While there’s a baseline of foods that are known to create an inflammation, such as the foods I listed earlier, the specifics of food sensitivities are unique to the individual. There’s really no such thing as an average patient with autoimmunity. Through the process, some will discover a sensitivity to eggs or other foods, while others won’t. Often we think of tomatoes, eggplant, peppers — the nightshade family — as healthy foods, but for those with autoimmune conditions they have been known to contribute to pain and inflammation.
So what foods are good for patients with autoimmune and inflammatory conditions?
That’s always the burning question – given all of the foods and food groups we eliminate, what’s left? Certainly during this elimination phase of the diet, the dietary cuts are deep but I always assure our patients that the objective here is that in a few short weeks, we begin to reintroduce foods and food groups in order to design the broadest possible diet while still keeping inflammatory markers down and optimizing weight, if that’s a concern.
So the focus of meals becomes an abundance of non-starchy vegetables such as broccoli, cauliflower and leafy greens, as well as clean-sourced animal proteins such as wild-caught fish, grass-fed beef, pasture-raised chicken, and the inclusion of healthy fats, like avocado, coconut oil, olive oil, and a modest amount of starch from sweet potatoes, parsnips and squash. That doesn’t sound so bad, right?

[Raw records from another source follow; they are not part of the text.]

/-! ### The bijection -/

theorem decompose_bijOn :
    Set.BijOn decompose {w : Word | isFinite w = true} (some '' {d : DF | d.wf = true}) := by
  refine ⟨fun w hw => ?mapsTo, fun v hv w hw h => ?injOn, ?surjOn⟩
  case mapsTo =>
    obtain ⟨d, hd⟩ := exists_decompose_of_isFinite hw
    exact ⟨d, wf_of_decompose hd, hd.symm⟩
  case injOn =>
    obtain ⟨d, hd⟩ := exists_decompose_of_isFinite hv
    exact eq_of_decompose_eq_some hd (h.symm.trans hd)
  case surjOn =>
    rintro _ ⟨d, hd, rfl⟩
    exact ⟨recompose d, isFinite_recompose hd, decompose_recompose hd⟩

theorem recompose_bijOn :
    Set.BijOn recompose {d : DF | d.wf = true} {w : Word | isFinite w = true} := by
  refine ⟨fun d => isFinite_recompose, fun d hd e he => recompose_injective_of_wf hd he, fun w hw => ?surjOn⟩
  case surjOn =>
    obtain ⟨d, hd⟩ := exists_decompose_of_isFinite hw
    exact ⟨d, wf_of_decompose hd, recompose_of_decompose hd⟩

/-! ### The number of finite words -/

@[simp] theorem sbit_append (s : BitVec 1) (e : BitVec 11) (f : BitVec 52) : sbit (s ++ e ++ f) = s :=
  calc sbit (s ++ e ++ f)
    _ = (s ++ e).extractLsb' 11 1 := BitVec.extractLsb'_append_eq_of_le (by decide)
    _ = s := BitVec.extractLsb'_append_eq_left

@[simp] theorem efield_append (s : BitVec 1) (e : BitVec 11) (f : BitVec 52) : efield (s ++ e ++ f) = e :=
  calc efield (s ++ e ++ f)
    _ = (s ++ e).extractLsb' 0 11 := BitVec.extractLsb'_append_eq_of_le (by decide)
    _ = e := BitVec.extractLsb'_append_eq_right

@[simp] theorem frac_append (s : BitVec 1) (e : BitVec 11) (f : BitVec 52) : frac (s ++ e ++ f) = f :=
  BitVec.extractLsb'_append_eq_right

/-- A finite word is its three fields, of which the exponent field is not 2047. -/
def finiteWordFields : {w : Word // isFinite w = true} ≃ BitVec 1 × {e : BitVec 11 // e ≠ 2047#11} × BitVec 52 where
  toFun w := (sbit w, ⟨efield w, (isFinite_iff w).1 w.2⟩, frac w)
  invFun x := ⟨x.1 ++ x.2.1.1 ++ x.2.2, by rw [isFinite_iff, efield_append]; exact x.2.1.2⟩
  left_inv w := Subtype.ext (append_fields w)
  right_inv x := by simp

theorem card_bitVec (n : ℕ) : Nat.card (BitVec n) = 2 ^ n := by
  rw [Nat.card_congr (BitVec.equivFin (m := n)).toEquiv, Nat.card_fin]

theorem card_finite_words : Nat.card {w : Word // isFinite w = true} = 2 ^ 64 - 2 ^ 53 := by
  have he : Nat.card {e : BitVec 11 // e ≠ 2047#11} = 2 ^ 11 - 1 :=
    calc Nat.card {e : BitVec 11 // e ≠ 2047#11}
      _ = ({2047#11}ᶜ : Set (BitVec 11)).ncard := Nat.card_coe_set_eq _
      _ = Nat.card (BitVec 11) - ({2047#11} : Set (BitVec 11)).ncard := Set.ncard_compl _
      _ = 2 ^ 11 - 1 := by rw [card_bitVec, Set.ncard_singleton]
  rw [Nat.card_congr finiteWordFields, Nat.card_prod, Nat.card_prod, card_bitVec, card_bitVec, he]
  norm_num

/-- Settles O31, from the two bijections, the two round trips and the count of finite words. -/
theorem decompIsABijection : Obligations.DecompIsABijection :=
  ⟨decompose_bijOn, recompose_bijOn, fun _ => roundtrip_of_isFinite, fun _ => decompose_recompose,
    card_finite_words⟩

end Sys2Proof.Machine
end

section
/-! The facts of R84 about constructed triples, and RECOMP on well-formed ones (R92). -/

namespace Sys2Proof.Machine

/-! ### Constructed triples (R84) -/

theorem decompose_sign_iff {w : Word} {d : DF} (h : decompose w = some d) : d.sign = true ↔ sbit w = 0#1 := by
  obtain ⟨-, hs, -⟩ := (decompose_eq_some_iff w d).1 h
  rw [hs, decide_eq_true_iff]

theorem bit52_of_top_eq_one {m : BitVec 64} (h : m.extractLsb 63 52 = 1#12) : m.extractLsb 52 52 = 1#1 := by
  rw [← BitVec.toNat_inj, BitVec.extractLsb_toNat, Nat.shiftRight_eq_div_pow, BitVec.toNat_ofNat] at h ⊢
  omega

/-- Settles O24, from R28 and R29 read in the two cases of R81, and DECOMP as losing nothing. -/
theorem constructedTriplesAreWellFormed : Obligations.ConstructedTriplesAreWellFormed := by
  refine ⟨fun w d h => ?_, fun v w d => eq_of_decompose_eq_some⟩
  obtain ⟨-, -, hlo, hhi, htop, hzero⟩ := exponentOfConstructedTriple w d h
  obtain ⟨hnormal, hsubnormal, hmant⟩ := mantissaOfConstructedTriple w d h
  refine ⟨wf_of_decompose h, ⟨hlo, hhi, htop⟩, hmant, fun h₀ => ?subnormal, fun h₀ => ?normal, decompose_sign_iff h⟩
  case subnormal =>
    have he := hzero.1 h₀
    obtain ⟨-, -, hle⟩ := hsubnormal he
    exact ⟨(decompose_mantissa_fields_of_efield_eq_zero h he).2, hle⟩
  case normal =>
    have he := mt hzero.2 h₀
    obtain ⟨-, hge, hlt⟩ := hnormal he
    exact ⟨bit52_of_top_eq_one (decompose_mantissa_field_of_efield_ne_zero h he), hge, hlt⟩

/-! ### RECOMP on well-formed triples (R92) -/

theorem recompose_of_exponent_eq_zero {d : DF} (h₀ : d.exponent = 0#16) :
    recompose d = (~~~boolBit d.sign ++ 0#11 ++ d.mantissa.extractLsb 52 1 : BitVec 64) := by
  have hle : d.exponent.toInt ≤ 0 := ((exponent_eq_zero_iff _).2 h₀).le
  rw [← append_fields (recompose d), sbit_recompose_of_le hle, efield_recompose_of_le hle, frac_recompose_of_le hle]

theorem recompose_of_exponent_ne_zero {d : DF} (hwf : d.wf = true) (h₀ : d.exponent ≠ 0#16) :
    recompose d = (~~~boolBit d.sign ++ d.exponent.extractLsb 10 0 ++ d.mantissa.extractLsb 51 0 : BitVec 64) := by
  obtain ⟨hle, -⟩ := (wf_iff d).1 hwf
  have hpos := exponent_toInt_pos hle h₀
  rw [← append_fields (recompose d), sbit_recompose_of_pos hpos, efield_recompose_of_pos hpos,
    frac_recompose_of_pos hpos, exponent_bit11_eq_zero hle, BitVec.or_zero]

/-- Settles O27, from the fields of the word given, the mantissa clause of R30 and the round trip of the triple. -/
theorem recompOnWellFormedInput : Obligations.RecompOnWellFormedInput := by
  intro d hwf
  obtain ⟨-, hm⟩ := (wf_iff d).1 hwf
  have hback := decompose_recompose hwf
  refine ⟨fun h₀ => ⟨recompose_of_exponent_eq_zero h₀, ?even⟩,
    fun h₀ => ⟨recompose_of_exponent_ne_zero hwf h₀, ?leadingOne⟩, hback, decompose_efield_toNat_le hback⟩
  case even =>
    rw [if_pos h₀] at hm
    exact hm.2
  case leadingOne =>
    rw [if_neg h₀] at hm
    exact bit52_of_top_eq_one hm

end Sys2Proof.Machine
end

section
/-! What one input bus carries after a line: what it held, the literal, the wires of the named value, or those of the
output wired to it (R169; log 9, log 10, log 17). -/

namespace Sys2Proof.Machine

theorem exists_out_of_wiredFrom {w : ℕ} {src : Option (Source w)} {g : PortGroup} (h : wiredFrom src = some g) :
    ∃ p lo, src = some (.out p lo) := by
  rcases src with _ | _ | _ | ⟨p, lo⟩
  · cases h
  · cases h
  · cases h
  · exact ⟨p, lo, rfl⟩

theorem drivenInputs_not_wired_at {s : State} {d : Drives} {inp : Inputs} (h : s.drivenInputs d = .ok inp) {x : InBus}
    (hw : wiredFrom (d.at x) = none) : inp.at x = placedBus s.wires (s.inputs.at x) (d.at x) := by
  obtain ⟨placed, hp, -⟩ := drivenInputs_eq_ok h
  rw [drivenInputs_of_port_not_wired hp h hw]
  obtain ⟨-, rfl⟩ := placedInputs_eq_ok.1 hp
  exact at_ofBuses _ x

theorem drivenInputs_held_at {s : State} {d : Drives} {inp : Inputs} (h : s.drivenInputs d = .ok inp) {x : InBus}
    (hx : d.at x = none) : inp.at x = s.inputs.at x := by
  rw [drivenInputs_not_wired_at h (by rw [hx]; rfl), hx]
  rfl

theorem drivenInputs_lit_at {s : State} {d : Drives} {inp : Inputs} (h : s.drivenInputs d = .ok inp) {x : InBus}
    {v : BitVec x.width} (hx : d.at x = some (.lit v)) : inp.at x = v := by
  rw [drivenInputs_not_wired_at h (by rw [hx]; rfl), hx]
  rfl

theorem drivenInputs_name_at {s : State} {d : Drives} {inp : Inputs} (h : s.drivenInputs d = .ok inp) {x : InBus}
    {y : NamePart} {lo : ℕ} {v : BitVec 64} (hx : d.at x = some (.name y lo)) (hv : s.wires.bits y = some v) :
    inp.at x = wiresFrom x.width v lo := by
  rw [drivenInputs_not_wired_at h (by rw [hx]; rfl), hx, placedBus, hv]
  rfl

theorem drivenInputs_out_at {s : State} {d : Drives} {inp : Inputs} (h : s.drivenInputs d = .ok inp) {x : InBus}
    {p : OutPort} {lo : ℕ} (hc : d.closes x = false) (hx : d.at x = some (.out p lo)) :
    inp.at x = wiresFrom x.width ((State.outputs { s with inputs := inp }).bits p) lo := by
  obtain ⟨placed, hp, -⟩ := drivenInputs_eq_ok h
  refine (drivenInputs_of_port_wired hp h hx).resolve_right fun hloop => ?_
  exact Bool.false_ne_true (hc.symm.trans hloop.1)

/-- A bus at which no loop closes carries what is placed there, or the output wired to it. -/
theorem drivenInputs_at {s : State} {d : Drives} {inp : Inputs} (h : s.drivenInputs d = .ok inp) {x : InBus}
    (hx : d.closes x = false) :
    inp.at x = carriedBus (State.outputs { s with inputs := inp }) (placedBus s.wires (s.inputs.at x) (d.at x))
      (d.at x) := by
  cases hw : wiredFrom (d.at x) with
  | none => rw [drivenInputs_not_wired_at h hw, carriedBus_of_not_wired _ _ hw]
  | some g =>
    obtain ⟨p, lo, hsrc⟩ := exists_out_of_wiredFrom hw
    rw [drivenInputs_out_at h hx hsrc, hsrc]
    rfl

end Sys2Proof.Machine
end

section
/-! What each operation delivers, as one function of the input ports, and that this is all an operation does. -/

namespace Sys2Proof.Machine

/-- What an operation delivers on the values of the input ports. -/
def Inputs.answer (inp : Inputs) : Instr → Result
  | .decomp => .optTriple (decompose inp.fIn)
  | .recomp => .word (recompose inp.r.toDF)
  | .cmp => .order (compareDF inp.a.toDF inp.b.toDF)
  | .lt => .bool (lessThan inp.a.toDF inp.b.toDF)
  | .le => .bool (lessOrEqual inp.a.toDF inp.b.toDF)
  | .gt => .bool (greaterThan inp.a.toDF inp.b.toDF)
  | .ge => .bool (greaterOrEqual inp.a.toDF inp.b.toDF)
  | .eq => .bool (equalDF inp.a.toDF inp.b.toDF)
  | .ne => .bool (notEqualDF inp.a.toDF inp.b.toDF)
  | .min => .triple (minDF inp.a.toDF inp.b.toDF)
  | .max => .triple (maxDF inp.a.toDF inp.b.toDF)

/-- An operation reports its answer, and nothing else happens. -/
theorem exec_eq_report_answer (i : Instr) (s : State) : exec i s = .next (s.report (s.inputs.answer i)) := by
  cases i <;> rfl

theorem eq_answer_of_exec {i : Instr} {s : State} {r : Result} (h : exec i s = .next (s.report r)) :
    r = s.inputs.answer i := by
  rw [exec_eq_report_answer, Host.Outcome.next.injEq] at h
  exact (Option.some.inj (congrArg State.result h)).symm

@[simp] theorem resultAfter_exec (i : Instr) (s : State) : resultAfter (exec i s) = some (s.inputs.answer i) := by
  rw [exec_eq_report_answer]; rfl

/-- Settles O19: every answer has the type of its operation's format. -/
theorem resultsFitTheirFormats : Obligations.ResultsFitTheirFormats := by
  intro i s t h
  rw [exec_eq_report_answer, Host.Outcome.next.injEq] at h
  subst h
  refine ⟨s.inputs.answer i, rfl, ?_⟩
  cases i <;> rfl

end Sys2Proof.Machine
end

section
/-! Every step keeps the triples constructed (R31, R32): the triple that a port is driven with, the result of an
operation on such ports, and the name it takes. -/

namespace Sys2Proof.Machine

/-! ### The invariant, part by part -/

/-- Well-formedness does not look at the sign (R30). -/
theorem wf_sign_irrel (m : BitVec 64) (e : BitVec 16) (p q : Bool) : DF.wf ⟨m, e, p⟩ = DF.wf ⟨m, e, q⟩ := rfl

/-- The triples on all three triple ports are well-formed. -/
def Inputs.Constructed (inp : Inputs) : Prop :=
  inp.r.toDF.wf = true ∧ inp.a.toDF.wf = true ∧ inp.b.toDF.wf = true

/-- The triples under all names are well-formed. -/
def Wires.Constructed (ws : Wires) : Prop :=
  (∀ e ∈ ws.o, e.2.all DF.wf = true) ∧ ∀ e ∈ ws.t, e.2.wf = true

theorem constructed_iff {s : State} : s.constructed = true ↔
    s.inputs.Constructed ∧ s.result.all Result.constructed = true ∧ s.wires.Constructed ∧
      ∀ l ∈ s.pending, l.constructed = true := by
  simp only [State.constructed, Inputs.Constructed, Wires.Constructed, Bool.and_eq_true, List.all_eq_true, and_assoc]

theorem wf_of_lookup {ws : Wires} (h : ws.Constructed) {n : ℕ} {t : DF} (ht : ws.t.lookup n = some t) :
    t.wf = true := by
  obtain ⟨before, after, hl, -⟩ := List.lookup_eq_some_iff.1 ht
  exact h.2 (n, t) (by simp [hl])

theorem wf_of_lookup_option {ws : Wires} (h : ws.Constructed) {n : ℕ} {t : DF} (ht : ws.o.lookup n = some (some t)) :
    t.wf = true := by
  obtain ⟨before, after, hl, -⟩ := List.lookup_eq_some_iff.1 ht
  simpa using h.1 (n, some t) (by simp [hl])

Are there foods that actually decrease inflammation?
I always like to see lots of the anti-inflammatory Omega-3s in the diet — so that’s wild-caught fatty fish, flaxseed, chia seeds and walnuts, assuming there’s no sensitivity. I like leafy greens like spinach, collards and kale, and olive oil and low glycemic fruits, such as organic strawberries, blueberries, cherries. All the fruits we love as we approach summer. And of course, an elimination of processed foods which comprise much of the standard American diet.
What do you tell patients who have to feed kids at home or who just don’t like to cook?

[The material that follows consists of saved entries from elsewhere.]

-- ==== Sys2Proof/Machine/State.lean ====
section
/-! DEFINITION. The machine's state: every register, port and output of 10_state.md, as plain data, and the state after reset. -/

namespace Sys2Proof.Machine

/-- `phase` (R28): the four states of the protocol state machine; no other value exists. -/
inductive Phase where
  | awaitCmd   -- AWAIT_CMD: no command bit is being timed
  | recvCmd    -- RECV_CMD: a start edge of the current command frame has been seen
  | awaitTlm   -- AWAIT_TLM: waiting for the telemetry falling edge
  | recvTlm    -- RECV_TLM: sampling the bits of a telemetry frame
deriving DecidableEq, Repr

/-- The errors of R300; codes 6 and 7 are reserved and never driven, so they have no name. -/
inductive ErrCode where
  | none                 -- 0
  | configurationError   -- 1 (R301)
  | bitTimingError       -- 2 (R302)
  | checksumMismatch     -- 3 (R303)
  | gcrDecodeError       -- 4 (R304)
  | frameIncomplete      -- 5 (R305), never driven
deriving DecidableEq, Repr

/-- `bit_kind` (R41). -/
inductive BitKind where
  | command     -- 0
  | telemetry   -- 1
deriving DecidableEq, Repr

/-- `tlm_kind` (R43); 3 is never driven, so it has no name. -/
inductive TlmKind where
  | none                -- 0
  | erpm                -- 1 (R220)
  | edtNotImplemented   -- 2 (R221)
deriving DecidableEq, Repr

/-- The configuration inputs (R6, R20) and, latched, the registers CFG0 to CFG4 (R24). -/
structure CfgInputs where
  /-- `sample_rate` in Hz. -/
  sampleRate : BitVec 32
  /-- `baud_sel`. -/
  baudSel : BitVec 2
  /-- `bidirectional`. -/
  bidir : Bool
  /-- `extended_telemetry_forced`. -/
  edtForced : Bool
  /-- `max_telem_wait` in samples. -/
  maxTelemWait : BitVec 64
deriving DecidableEq, Repr

/-- A move of the host (R82). Accepting a result sends nothing, and stopping is the end of the list of moves. -/
inductive HostMove where
  | reset (cfg : CfgInputs)   -- `rst` with the five configuration inputs
  | sample (din : Bool)       -- one line level
deriving DecidableEq, Repr

/-- The input ports (R20), as the host last presented them. -/
structure Ports where
  /-- `rst`. -/
  rst : Bool
  /-- `din`; true is high. -/
  din : Bool
  /-- The five configuration inputs. -/
  cfg : CfgInputs
deriving DecidableEq, Repr

/-- `prev_din` and `prev_valid` (R29). -/
structure Line where
  prevDin : Bool
  prevValid : Bool
deriving DecidableEq, Repr

/-- The pending-bit registers (R30). An index whose valid flag is false is stale. -/
structure Pending where
  psV : Bool
  ps : Nat
  pmV : Bool
  pm : Nat
deriving DecidableEq, Repr

/-- The command-frame accumulator (R32). -/
structure CmdAcc where
  /-- `cmd_sr`: the last 16 bits appended, the most recent in bit 0. -/
  sr : Word16
  /-- `cmd_cnt`: the bits appended, saturating at 17. -/
  cnt : Nat
  /-- `cmd_start`. -/
  startIdx : Nat
  /-- `cmd_last_end`. -/
  lastEnd : Nat
deriving DecidableEq, Repr

/-- The last checksum-valid command frame (R33). -/
structure LastCmd where
  /-- `lc_v`. -/
  v : Bool
  /-- `lc_end`. -/
  endIdx : Nat
deriving DecidableEq, Repr

/-- The telemetry-frame accumulator (R34). -/
structure TlmAcc where
  /-- `tlm_t0`. -/
  t0 : Nat
  /-- `tlm_sr`. -/
  sr : Raw21
  /-- `tlm_cnt`, 0 to 21. -/
  cnt : Nat
  /-- `tlm_next`. -/
  next : Nat
deriving DecidableEq, Repr

/-- The bit record (R41). -/
structure BitRecord where
  v : Bool
  kind : BitKind
  startIdx : Nat
  mid : Nat
  endIdx : Nat
  val : Bool
  terr : Bool
deriving DecidableEq, Repr

/-- The command-frame record (R42). -/
structure CmdRecord where
  v : Bool
  value : BitVec 11
  treq : BitVec 1
  crcRx : Nibble
  crcCalc : Nibble
  crcOk : Bool
  overlong : Bool
  word : Word16
  startIdx : Nat
  endIdx : Nat
deriving DecidableEq, Repr

/-- The telemetry-frame record (R43). -/
structure TlmRecord where
  v : Bool
  raw : Raw21
  gcrOk : Bool
  badGroup : BitVec 2
  badPattern : GcrCode
  decoded : Word16
  payload : Data12
  crcRx : Nibble
  crcCalc : Nibble
  crcOk : Bool
  kind : TlmKind
  exp : BitVec 3
  mant : BitVec 9
  periodUs : Word16
  startIdx : Nat
  endIdx : Nat
deriving DecidableEq, Repr

/-- The values the telemetry decoder's pseudocode names with `let` (R216), as the signals they are in the step that decodes a
frame: the model's own view of them, cleared at every step like the records (log 10). -/
structure Wires where
  /-- `d`, the differential decode of the data bits. -/
  diff : Data20
  /-- `n[0..]`, the group lookups made so far, MSB first; `none` is Invalid. -/
  lanes : List (Option Nibble)
deriving DecidableEq, Repr

/-- What a step drives (R40 to R44). -/
structure Outputs where
  bit : BitRecord
  cmd : CmdRecord
  tlm : TlmRecord
  /-- `ev_tlm_expired`. -/
  evTlmExpired : Bool
  /-- `err_code`. -/
  errCode : ErrCode
  /-- `st_phase`. -/
  stPhase : Phase
  /-- `st_halted`. -/
  stHalted : Bool
  wires : Wires
deriving DecidableEq, Repr

/-- An invalid bit record: every field 0 (R40). -/
def BitRecord.invalid : BitRecord :=
  { v := false, kind := .command, startIdx := 0, mid := 0, endIdx := 0, val := false, terr := false }

/-- An invalid command-frame record: every field 0 (R40). -/
def CmdRecord.invalid : CmdRecord :=
  { v := false, value := 0, treq := 0, crcRx := 0, crcCalc := 0, crcOk := false, overlong := false, word := 0,
    startIdx := 0, endIdx := 0 }

/-- An invalid telemetry-frame record: every field 0 (R40). -/
def TlmRecord.invalid : TlmRecord :=
  { v := false, raw := 0, gcrOk := false, badGroup := 0, badPattern := 0, decoded := 0, payload := 0, crcRx := 0,
    crcCalc := 0, crcOk := false, kind := .none, exp := 0, mant := 0, periodUs := 0, startIdx := 0, endIdx := 0 }

/-- The decoder's signals in a step that decodes no telemetry frame. -/
def Wires.idle : Wires := { diff := 0, lanes := [] }

/-- No record valid, no event and no error, with the given status (R240, first line; R44). -/
def Outputs.quiet (phase : Phase) (halted : Bool) : Outputs :=
  { bit := .invalid, cmd := .invalid, tlm := .invalid, evTlmExpired := false, errCode := .none, stPhase := phase,
    stHalted := halted, wires := .idle }

/-- The machine's state: the host's moves not yet taken (the model's own field, log 1), the input ports (R20), the registers of
R21 and R24 to R34, and the outputs of the last step (R40 to R44). Sample indices are natural numbers, as R21 lets a model hold
them: R7 makes their arithmetic exact, and R26 keeps them within their 64 bits. -/
structure State where
  /-- The host's moves not yet taken, oldest first (log 1). -/
  inputs : List HostMove
  /-- The input ports (R20). -/
  ports : Ports
  /-- CFG0 to CFG4 (R24). -/
  cfg : CfgInputs
  /-- `BAUD`, `BP`, `T`, `H` (R25). -/
  tim : Timing
  /-- `halted` (R27). -/
  halted : Bool
  /-- `sidx` (R21). -/
  sidx : Nat
  /-- `phase` (R28). -/
  phase : Phase
  /-- `prev_din`, `prev_valid` (R29). -/
  line : Line
  /-- The pending bit (R30). -/
  pend : Pending
  /-- `last_evt` (R31). -/
  lastEvt : Nat
  /-- The command-frame accumulator (R32). -/
  cmd : CmdAcc
  /-- The last checksum-valid command frame (R33). -/
  lc : LastCmd
  /-- The telemetry-frame accumulator (R34). -/
  tlm : TlmAcc
  /-- The outputs of the last step (R40 to R44). -/
  out : Outputs
deriving DecidableEq, Repr

/-- What R309 calls a fault. No step and no meaning answers with one: the block reports every error as a value and goes on. -/
inductive Fault where
  /-- ConfigurationError (R301, R306, R309): names the quiescent halted state for `Safety.faultOf`. Raised by nobody as an
  outcome: a halted block goes on performing HALT, whose effect R242 gives (log 8). Safe: nothing stops that the spec lets run. -/
  | configurationError
deriving DecidableEq, Repr

/-- Why a step can give no next state. -/
inductive Refusal where
  /-- An instruction with no meaning yet, refused by exec's arm. Safe. No arm does it in this model. -/
  | notModelled (mnemonic : String)
  /-- Raised by `step` when a sample of index `Config.sampleLimit` or later is presented to a running block: R309 says that such a
  stream is refused, and R21 that its behaviour is outside the spec (log 5). Safe: nothing is claimed of it. -/
  | streamTooLong
deriving DecidableEq, Repr

/-- `reset(cfg)` (R340, R46): a new session from the configuration inputs at the ports. Every record is invalid; an erroneous
configuration raises ConfigurationError in the reset itself (R134, R300; log 7). -/
def State.afterReset (ports : Ports) (inputs : List HostMove) : State :=
  let cfg := ports.cfg
  let tim := deriveTiming cfg.sampleRate cfg.baudSel
  let bad := cfgError cfg.sampleRate cfg.bidir tim
  { inputs := inputs
    ports := ports
    cfg := cfg
    tim := tim
    halted := bad
    sidx := 0
    phase := .awaitCmd
    line := { prevDin := false, prevValid := false }
    pend := { psV := false, ps := 0, pmV := false, pm := 0 }
    lastEvt := 0
    cmd := { sr := 0, cnt := 0, startIdx := 0, lastEnd := 0 }
    lc := { v := false, endIdx := 0 }
    tlm := { t0 := 0, sr := 0, cnt := 0, next := 0 }
    out := { Outputs.quiet .awaitCmd bad with errCode := if bad then .configurationError else .none } }

/-- The configuration inputs of the reset that State.reset stands for. DESIGN CHOICE (log 3): the spec makes them inputs. -/
def CfgInputs.atReset : CfgInputs :=
  { sampleRate := Config.resetSampleRate, baudSel := Config.resetBaudSel, bidir := Config.resetBidir,
    edtForced := Config.resetEdtForced, maxTelemWait := Config.resetMaxTelemWait }

/-- The ports in that reset: `rst` asserted, `din` low (DESIGN CHOICE, log 4). -/
def Ports.atReset : Ports := { rst := true, din := false, cfg := .atReset }

/-- The machine right after reset (R340, R46), with the configuration of log 3 and no move of the host placed (log 2). -/
def State.reset : State := State.afterReset .atReset []

end Sys2Proof.Machine
end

Naturally, I would recommend everyone find something, anything, they enjoy about home meal preparation. The healthiest among us prepare most of their meals at home. Batch cooking can be a real time saver. Pick an afternoon and establish an enjoyable food prep routine. I have a well-established Sunday ritual. I plan, shop, clean, chop, and prep a variety of roasted or raw vegetables, meats and some starchy vegetables. I place each in a glass container and refrigerate. That way, I have a variety of ready-to-go components so when hunger strikes, I just heat veggies and meats, with a bit of starch and I’m good to go. Kids can choose their favorites and you can put together a quick meal for their individual tastes.

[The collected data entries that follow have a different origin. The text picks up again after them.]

-- ==== Sys2Proof/Machine/TelemetryPhase.lean ====
section
/-! DEFINITION. The meanings of the telemetry-phase step operations (45_state_machine.md, section 3). -/

namespace Sys2Proof.Machine

/-- R261: the telemetry wait is abandoned: the event is driven and the command phase begins afresh. -/
def tlmExpire (s : State) : State :=
  restartWindow s.sidx (goTo .awaitCmd (drive (fun o => { o with evTlmExpired := true }) s))

/-- TLM_EXPIRE (R261). -/
def execTlmExpire (s : State) : Host.Outcome State Fault Refusal := .next (runOperation tlmExpire s)

/-- R262: the falling edge at the current sample begins a telemetry frame; `last_evt` is not written. -/
def tlmStart (s : State) : State := goTo .recvTlm (tlmBegin s.sidx s)

/-- TLM_START (R262). -/
def execTlmStart (s : State) : Host.Outcome State Fault Refusal := .next (runOperation tlmStart s)

/-- TLM_WAIT (R266): nothing but the epilogue. -/
def execTlmWait (s : State) : Host.Outcome State Fault Refusal := .next (runOperation id s)

/-- R161, R264: the record of telemetry bit `k = tlm_cnt` with the value and timing-error flag of its classifier. -/
def telemetryBit (v terr : Bool) (s : State) : BitRecord :=
  { v := true, kind := .telemetry, startIdx := s.tlm.t0 + 2 * s.tlm.cnt * s.tim.h, mid := 0,
    endIdx := s.tlm.t0 + (2 * s.tlm.cnt + 2) * s.tim.h, val := v, terr := terr }

/-- R158, R264: the level at the sampling point is classified, emitted and appended, and the cursor moves on. A malformed bit
raises BitTimingError and is still recorded (R302); with one level sample it cannot occur. -/
def tlmSample (s : State) : State :=
  let r := classifyTelemetryBit (!s.ports.din) s.ports.din
  let s1 := emitBit (telemetryBit r.1 r.2 s) s
  let s2 := if r.2 then raiseError .bitTimingError s1 else s1
  tlmAdvance s.sidx (tlmAppend r.1 s2)

/-- TLM_SAMPLE (R264). -/
def execTlmSample (s : State) : Host.Outcome State Fault Refusal := .next (runOperation tlmSample s)

/-- R267: the frame is finalised and the block returns to the command phase whatever the outcome. -/
def tlmFinish (s : State) : State := restartWindow s.sidx (goTo .awaitCmd (tlmFinalize s.sidx s))

/-- TLM_FINISH (R267). -/
def execTlmFinish (s : State) : Host.Outcome State Fault Refusal := .next (runOperation tlmFinish s)

/-- TLM_SKIP (R265): nothing but the epilogue. -/
def execTlmSkip (s : State) : Host.Outcome State Fault Refusal := .next (runOperation id s)

end Sys2Proof.Machine
end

If patients aren’t into cooking at all, one of the luxuries of living in L.A or any other major city. is that we have an abundance of meal delivery services that are consistent with this kind of anti-inflammatory eating. So that’s always an option.
Why do you love what you do?
Outside of family life, I get a lot of fulfillment from the work that I do in being able to empower patients who live with the uncertainty that comes with an autoimmune diagnosis. There’s a strength that comes from being able to exert greater control over our health with dietary and lifestyle interventions rather than relying solely on medications. I believe that my education coupled with my clinical and personal experience makes me a sensitive partner in health for those with autoimmunity.